6 Gründe gegen das Silvester-Feuerwerk

Klimaschutz, Tierschutz, Sicherheit – es gibt viele Gründe, warum die Knallerei keine gute Idee ist.

  1. Klimaschutz: Die Feinstaubbelastung in der Neujahrsnacht liegt bei rund 4.500 Tonnen Feinstaub, das entspricht ungefähr einem Sechstel des gesamten jährlichen Straßenverkehrs in Deutschland (Quelle: Umweltbundesamt).
  2. Gefahr: Jedes Jahr gibt es in der Silvesternacht zahlreiche Verletzte und immer wieder sogar Tote.
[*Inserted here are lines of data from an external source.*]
-- ==== Sys2Proof/Laws/Writer.lean ====
section
/-! SUPPORT. What a trigger of the store writer does, and that a trigger with a dirty section never ends a walk. -/

namespace Sys2Proof.Machine

variable {s : State}

/-- A section marked dirty leaves the dirty set with a member. -/
theorem markDirty_dirty (s : State) (sec : StoreSection) : (s.markDirty sec).writer.dirty.isEmpty = false := by
  cases sec <;> simp [State.markDirty, Sections.set, Sections.isEmpty]

/-- With nothing failed, the pick is the first dirty section (R186). -/
theorem pick_of_dirty (w : Writer) (hf : w.failed = Sections.empty) (h : w.dirty.isEmpty = false) :
    ∃ sec, w.pick = some sec := by
  unfold Writer.pick
  rw [hf]
  unfold Sections.isEmpty at h
  rcases hd : w.dirty with ⟨t, p, c⟩
  rw [hd] at h
  cases t <;> cases p <;> cases c <;> simp_all [Sections.empty]

/-- A trigger with a dirty section changes the writer alone (R186). -/
theorem trigger_frame (h : s.writer.dirty.isEmpty = false) : s.trigger = { s with writer := s.trigger.writer } := by
  unfold State.trigger
  split
  · rfl
  · dsimp only
    split
    · rfl
    · unfold State.walkNext
      obtain ⟨sec, hsec⟩ := pick_of_dirty { s.writer with failed := Sections.empty } rfl h
      rw [hsec]
      rfl

/-- A FAULTED device's writer takes no trigger (R185). -/
theorem trigger_faulted (h : s.device = .faulted) : s.trigger = s := by
  simp [State.trigger, h]

/-- While a write runs, a trigger empties the failed set and no more (R186). -/
theorem trigger_writing (hd : s.device ≠ .faulted) {c : SectionCopy} (h : s.writer.writing = some c) :
    s.trigger = { s with writer := { s.writer with failed := Sections.empty } } := by
  simp [State.trigger, hd, h]

/-- On an IDLE writer a trigger begins the write of a dirty TABLE (R186). -/
theorem trigger_table (hd : s.device ≠ .faulted) (hw : s.writer.writing = none) (h : s.writer.dirty.table = true) :
    s.trigger.writer =
      { writing := some (.table s.table), dirty := { s.writer.dirty with table := false }
        failed := Sections.empty } := by
  simp [State.trigger, hd, hw, State.walkNext, Writer.pick, h, Sections.empty, State.beginWrite, Sections.set,
    State.copyOf]

/-- On an IDLE writer with TABLE clean, a trigger begins the write of a dirty POLICY (R186). -/
theorem trigger_policy (hd : s.device ≠ .faulted) (hw : s.writer.writing = none) (ht : s.writer.dirty.table = false)
    (h : s.writer.dirty.policy = true) :
    s.trigger.writer =
      { writing := some (.policy s.policy), dirty := { s.writer.dirty with policy := false }
        failed := Sections.empty } := by
  simp [State.trigger, hd, hw, State.walkNext, Writer.pick, ht, h, Sections.empty, State.beginWrite, Sections.set,
    State.copyOf]

/-- On an IDLE writer with SETTINGS alone dirty, a trigger begins its write (R186). -/
theorem trigger_settings (hd : s.device ≠ .faulted) (hw : s.writer.writing = none) (ht : s.writer.dirty.table = false)
    (hp : s.writer.dirty.policy = false) (h : s.writer.dirty.settings = true) :
    s.trigger.writer =
      { writing := some (.settings s.settings), dirty := { s.writer.dirty with settings := false }
        failed := Sections.empty } := by
  simp [State.trigger, hd, hw, State.walkNext, Writer.pick, ht, hp, h, Sections.empty, State.beginWrite, Sections.set,
    State.copyOf]

/-- A change of the table changes table and writer alone. -/
theorem setTable_frame (s : State) (t : List Entry) :
    s.setTable t = { s with table := t, writer := (s.setTable t).writer } := by
  unfold State.setTable
  split
  · rename_i h
    subst h
    rfl
  · rfl

/-- A flush changes table and writer alone. -/
theorem flushTable_frame (s : State) (t : List Entry) :
    s.flushTable t = { s with table := t, writer := (s.flushTable t).writer } := by
  unfold State.flushTable
  split
  · rename_i h
    subst h
    rfl
  · rw [trigger_frame (markDirty_dirty _ _)]
    rfl

@[simp] theorem setTable_table (s : State) (t : List Entry) : (s.setTable t).table = t := by rw [setTable_frame]

@[simp] theorem flushTable_table (s : State) (t : List Entry) : (s.flushTable t).table = t := by
  rw [flushTable_frame]

/-- A change of settings changes the writer alone (R78). -/
theorem settingsChanged_frame (s : State) : s.settingsChanged = { s with writer := s.settingsChanged.writer } := by
  unfold State.settingsChanged
  rw [trigger_frame (markDirty_dirty _ _)]
  rfl

end Sys2Proof.Machine
end

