/-- A released bay holds its binding written off, an empty slot and an inhibited line (R77, R115, R116). -/
theorem completeRelease_bay (h : (s.bay b).phase = .active bd) (rel : Release) (res : Result) :
    ((s.completeRelease b rel res).bay b).phase =
        .released (bd.toReleased ((s.bay b).staged.getD (s.bay b).thresholds)) ∧
      ((s.completeRelease b rel res).bay b).slot = none ∧ ((s.completeRelease b rel res).bay b).line = .inhibit := by
  have hphase : ((s.releasedAs b bd).bay b).phase =
      .released (bd.toReleased ((s.bay b).staged.getD (s.bay b).thresholds)) := by
    rw [State.releasedAs, bay_modBay_same]
  have hslot : ((s.releasedAs b bd).bay b).slot = none := by rw [State.releasedAs, bay_modBay_same]
  have htarget : (s.releasedAs b bd).target b = .inhibit :=
    target_closed (by rw [hphase]; rfl) (by rw [hphase]; exact fun _ _ => nofun)
  have hleft := leftActive_scheduled ((s.releasedAs b bd).evalLine b) b false b
  rw [completeRelease_eq h, placeLong_bay, hleft.phase, hleft.slot, hleft.line, evalLine_bay, htarget]
  exact ⟨hphase, hslot, rfl⟩

/-- A release touches neither table, writer nor latches. -/
theorem completeRelease_rest (s : State) (b : Bay) (rel : Release) (res : Result) :
    (s.completeRelease b rel res).table = s.table ∧ (s.completeRelease b rel res).writer = s.writer ∧
      (s.completeRelease b rel res).latches = s.latches := by
  unfold State.completeRelease
  split
  · exact ⟨rfl, rfl, rfl⟩
  · dsimp only
    rw [placeLong_frame, leftActive_frame]
    exact ⟨rfl, rfl, rfl⟩

/-- Without a survey run, a release places its reply alone (R115). -/
theorem completeRelease_replies (h : (s.bay b).phase = .active bd) (rel : Release) (res : Result) (hrun : s.run = none) :
    (s.completeRelease b rel res).replies = s.replies ++ rel.reply res := by
  rw [completeRelease_eq h, placeLong_release, leftActive_replies ((s.releasedAs b bd).evalLine b) b false hrun]
  rfl

/-- FINAL is placed and queued (R114). -/
theorem placeFinal_bay (h : (s.bay b).phase = .active bd) :
    (s.placeFinal b).bay b = { s.bay b with slot := some .final, phase := .active (bd.setCommit .queued) } := by
  have hphase : ((s.modBay b fun r => { r with slot := some .final }).bay b).phase = .active bd := by
    rw [bay_modBay_same]
    exact h
  rw [State.placeFinal, changeCommit_active hphase, bay_modBay_same]

end

/-! ### Unbindings (R16, R58, R59) -/

/-- The binding's use goes into its entry, which then names no bay, and the bay takes its next state (R58, R59). -/
def State.closeBinding (s : State) (b : Bay) (bd : Binding) (next : Phase) : State :=
  (s.flushTable (s.withEntry b fun e => { bd.shadow e with bay := none })).modBay b fun r =>
    { r with phase := next, thresholds := r.staged.getD r.thresholds, staged := none, counter := 0 }

/-- A release in progress is answered BAY_STATE (R118). -/
def State.answerRelease (s : State) (bd : Binding) : State :=
  match bd.commit.release with
  | some rel => s.placeLong rel.reserved rel.ticket .bayRelease .bayState []
  | none => s

/-- The line of a bay that has left its binding, and what follows at the channel if it was ACTIVE (R130, R139). -/
def State.leaveActive (s : State) (b : Bay) (wasActive removed : Bool) : State :=
  if wasActive then (s.evalLine b).leftActive b removed else s.evalLine b

/-- The reply that the unbinding of a bay gives to its release. -/
def Phase.releaseReplies (p : Phase) : List Reply :=
  ((p.binding?.bind (·.commit.release)).map (·.reply .bayState)).getD []

section

variable {s : State} {b : Bay} {bd : Binding}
Die meisten Verletzungen sind Verbrennungen, Schäden des Innenohrs und Verstümmelungen. In den vergangenen Jahren hat zudem die Zahl der Übergriffe auf Polizisten und Rettungskräfte zugenommen.
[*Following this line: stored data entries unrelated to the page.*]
-- ==== Sys2Proof/Syntax.lean ====
section
/-! DEFINITION. The commands: one constructor per row of spec/opcode_table.json, each with the operands the
row's rule gives it. A row that a core executes names the core and carries the bundle field as 03 lays it out;
a row of the mailbox names the slot and carries the command's header fields and payload (13 R350); a timed
event carries the tick at which it falls; a row that meets the physical world carries what the world gives. -/
namespace Sys2Proof

/-- A core of a context: context x0-x15 and program core index (00 Numbering, 01 R18). -/
structure CoreRef where
  ctx : Nat
  core : Nat
  deriving DecidableEq, Repr

/-- The CTL field of a bundle, 48 bits (03 R68). -/
abbrev CtlField := BitVec 48

/-- A flit of 64 bytes (12 R305). -/
abbrev Flit := BitVec 512

/-- The SCALAR field without its SOP, which the constructor names (03 R75). -/
structure ScalarField where
  sd : BitVec 5
  sa : BitVec 5
  sb : BitVec 5
  bimm : Bool
  imm : BitVec 32
  sx : BitVec 8
  deriving DecidableEq, Repr

/-- The VECTOR field without VOP, load and store, which are rows of their own (03 R85). -/
structure VectorField where
  vd : BitVec 6
  va : BitVec 6
  vb : BitVec 6
  vc : BitVec 6
  vm : BitVec 3
  mz : Bool
  vfmt : BitVec 4
  vs : BitVec 5
  vsel : Bool
  vimm : BitVec 16
  deriving DecidableEq, Repr

/-- One 8-bit tap of the TAPS field (03 R80). -/
structure TapField where
  en : Bool
  td : BitVec 5
  inc : Bool
  deriving DecidableEq, Repr

/-- The four ARRAYk fields of a bundle, 24 bits each (03 R84). All four are operands of an array row because
broadcast feeding takes ARRAY0's fields and FEED comes from ARRAY0 and ARRAY2 (04 R105). -/
structure ArrayFields where
  a0 : BitVec 24
  a1 : BitVec 24
  a2 : BitVec 24
  a3 : BitVec 24
  deriving DecidableEq, Repr

/-- What the memory's check bits or parity bits show on an access (03 R92; 04 R121; 07 R178; 08 R217): how many words were
corrected, and the uncorrectable words by `line` and `word` of the access (DEDUCED, log 24). -/
structure Ecc where
  ce : Nat := 0
  ue : List (Nat × Nat) := []
  deriving DecidableEq, Repr

/-- The fetch of a bundle that idles (03 R66, R92): its core, and what the check bits of instruction memory show. -/
structure Fetch where
  core : CoreRef
  ecc : Ecc := {}
  deriving DecidableEq, Repr

/-- No error. -/
def Ecc.none : Ecc := {}
/-- Words corrected, and nothing worse. -/
def Ecc.corrected (n : Nat) : Ecc := { ce := n }
/-- One uncorrectable word. -/
def Ecc.uncorrectable (line word : Nat) : Ecc := { ue := [(line, word)] }
/-- Some word is uncorrectable. -/
def Ecc.bad (e : Ecc) : Bool := !e.ue.isEmpty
  3. Stress für Tiere: Haus- und Wildtiere werden durch den Lärm in der Silvesternacht in Panik versetzt und verlieren die Orientierung.
  4. Geldverschwendung: An Silvester wird viel Geld regelrecht verballert und in die Luft geschossen. Beim vergangenen Jahreswechsel erzielte die Branche Verkäufe in Höhe von rund 133 Millionen Euro (Quelle: Statista). 
  5. Herstellung unter extrem gefährlichen Arbeitsbedingungen: Feuerwerkskörper werden meist in Entwicklungsländern gefertigt. Die Zustände in den Fabriken in Fernost sind oft katastrophal: Der Kontakt mit chemischen Substanzen wie Schwefel und Schwarzpulver kann zu Verätzungen, Asthma und Tuberkulose führen. Das Risiko von Arbeitsunfällen aufgrund von Explosionen und Feuer ist hoch.
  6. Müllberge in den Städten: Das neue Jahr beginnt mit gigantischen Müllmengen in Städten, Parks und Freiflächen. Nur wenige Menschen nehmen ihre Kartonagen, Reste der Feuerwerkskörper und leeren Flaschen nach der Party wieder mit. In den ersten Tagen des neuen Jahres sind Mitarbeiter der Stadtreinigung damit beschäftigt, den Müll der Böller-Freunde wegzuräumen.

Wie wäre es, das Geld dieses Jahr nicht in Feuerwerk zu investieren, sondern eine gemeinnützige Organisation zu unterstützen?